I use a cable modem. On AirPort Express G I had "Configure IPv54: using DHCP" and "Configure IPv6: Automatically". I did call my internet provider and they say those are the only things I should put. That works great.

So,
I unplugged the AirPort and plugged in the D-Link (through the router's WAN port). I did reset the modem by turning it off and then on again as they say in the manual. I waited for the modem to power up (even up to 5 minutes) before turning on the D-Link router.

The wireless connection works. I can access the router via Safari using the default 192.168.0.1 address. I have entered the same settings in the web server as on my machine: DHCP/Auto. Should I clone my MAC address? I did. Doesn't work.

&#8226; the power light is on
&#8226; the WAN light is blinking (manual says it means data transmission)
&#8226; the status light is blinging (manual says it means router is read)
&#8226; the wireless light is blinking (manual says it means data transmission)
&#8226; the four LAN LEDs are off (I don't have anything plugged in there)

Also, when I go to the Status tab into the web server, it says my WAN connection is on and active (the light on the router indicates the same thing)... so juice is somewhat flowing from the modem, just internet doesn't work.

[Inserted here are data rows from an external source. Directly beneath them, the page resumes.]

/-- With handles all different, the requests that this write alone kept back go on, each once, in order. -/
theorem mirrorDone_of_apart {b : Bridge} (id : Nat) (apart : (b.iport.inflight.map InFlight.id).Nodup) :
    b.mirrorDone id = { b with
      iport := { b.iport with inflight := b.iport.inflight.map (fun r => { r with
        mirrors := r.mirrors.filter (fun x => x != id)
        phase := if freedBy id r then (if heldByMove b r then .moveWait (touchedBy b r) else .forwarded) else r.phase }) }
      mport := { b.mport with waiting := b.mport.waiting ++
        (b.iport.inflight.filter (fun r => freedBy id r && !heldByMove b r)).map forwardOf } } := by
  rw [mirrorDone_eq, foldl_resume_eq _ [] _ rfl (by rw [withoutMirror_ids]; exact apart)]
  simp only [withoutMirror, List.nil_append, List.map_map, List.filter_map, Function.comp_def, resumed, freed_without]
  rfl

/-- Settles O26: the requests that waited for this write alone go on, each once, in order. -/
theorem mirrorAnswerReleasesStatusReads : Obligations.MirrorAnswerReleasesStatusReads := by
  intro s id ok q due
  have row : exec (.statusMirrorWriteDone id ok) s = AfterAnswer s q ok true ((s.chip.received id).mirrorDone id) :=
    s.answered_due id ok true isMirror (fun _ _ b => b.mirrorDone id) q due
  refine ⟨(s.chip.received id).mirrorDone id, row, ?_⟩
  rw [mirrorDone_eq]
  obtain ⟨control, engine⟩ := foldl_resume_frame (withoutMirror (s.chip.received id) id).iport.inflight
    (withoutMirror (s.chip.received id) id)
  refine ⟨control, engine, fun r there => ?mirrors, fun none_waits => ?none, fun r alone waits mirrors plain => ?alone,
    fun handles => ?all⟩
  case mirrors =>
    obtain ⟨y, y_in, same⟩ := foldl_resume_mirrors _ there
    obtain ⟨z, -, rfl⟩ := List.mem_map.mp y_in
    rw [← same]
    simp
  case none =>
    rw [foldl_resume_of_none_freed]
    · rfl
    · intro r r_in
      obtain ⟨z, z_in, rfl⟩ := List.mem_map.mp r_in
      simp [InFlight.freed, none_waits z z_in]
  case alone =>
    have apart : ((s.chip.received id).iport.inflight.map InFlight.id).Nodup := by
      rw [show (s.chip.received id).iport.inflight = [r] from alone]
      simp
    have freed : freedBy id r = true := by simp [freedBy, waits, mirrors]
    have not_held : heldByMove (s.chip.received id) r = false := by simp [heldByMove, plain]
    rw [← mirrorDone_eq, mirrorDone_of_apart id apart, show (s.chip.received id).iport.inflight = [r] from alone]
    simp only [List.filter_cons, freed, not_held, Bool.not_false, Bool.and_self, if_true, List.filter_nil]
    rfl
  case all =>
    rw [← mirrorDone_eq]
    exact mirrorDone_of_apart (b := s.chip.received id) id handles.1

end Sys2Proof.Machine
end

D-Link router model is WBR-1310 rev B1.
http://support.dlink.ca/products/view.asp?productid=WBR-1310_revB
The test machine is a MacBook Air.


Any ideas?
Many many thanks.


----------



## DeltaMac (Aug 16, 2008)

If you can connect to the router configuration page, can you see any internet/network settings? You should be able to check to see what IP info is coming from the cable modem, such as the gateway address, and the DNS that the router gets from the cable modem.
If you go to your System Preferences/Network pane - what IP address is coming from the router?


----------



## Rodinal (Aug 16, 2008)

In Setup > Network settings, I have a section "Router Settings"
Router IP Address: 192.168.0.1 (should I change it?)
Default Subnet Mask: 255.255.255.0 (should I change it?)

I also have a section "Dynamic DHCP Client List" and it shows:
host name: unknown
IP: 192.168.0.101


======================

In my MacOS Network I have:

Configure IPv4: Using DHCP
IPv4 Address: 192.168.0.101
Subnet Mask: 255.255.255.0
Router: 192.168.0.1

Configure IPv6: Automatically
Router: [empty]
IPv6 Address: [empty]
Prefix Lenght: [empty]


----------



## DeltaMac (Aug 16, 2008)

Everything seems to be OK with your router, and your computer network setup.
Going back to your router setup, what do you see for WAN or Internet settings? what do you see there for your DNS address?


----------



## Rodinal (Aug 16, 2008)

Internet connection type: Dynamic IP (DHCP)

Host Name: WBR-1310
MAC Address 00 1f 5b 84 94 37
(There is a Clone button underneath which I clicked)
Primary DNS Address: 24.200.241.37 (I got those from my providers web page here though I didn't have to enter them with the AirPort Express in order to make it work)
Secondary DNS Address: 24.201.245.77
MTU: 1500

===========
This is a copy-paste of the Status summary:

LAN:
MAC Address :	 00-1e-58-e9-a2-57
IP Address :	 192.168.0.1
Subnet Mask :	 255.255.255.0
DHCP Server :	 Enabled

WAN:
MAC Address :	  00-1f-5b-84-94-37
Connection :	  DHCP Client Disconnected  
IP Address :	 0.0.0.0
Subnet Mask :	 0.0.0.0
Default Gateway :	 0.0.0.0
DNS :	 24.200.241.37 24.201.245.77

WIRELESS 802.11G :
SSID :	 dlink
Channel :	 11
Encryption :	 Disabled


----------



## Satcomer (Aug 16, 2008)

Ok First in you Mac go to System Preferences->Network - highlight Airport and click on Advanced. Then click on the TCP/IP tab and turn off IPv6.

Second go to your D-link setup and see if it is getting an IP from the cable modem (don't post the IP though). If it is the ehternet cable to that router and see if you can get out. 

Then report back.


----------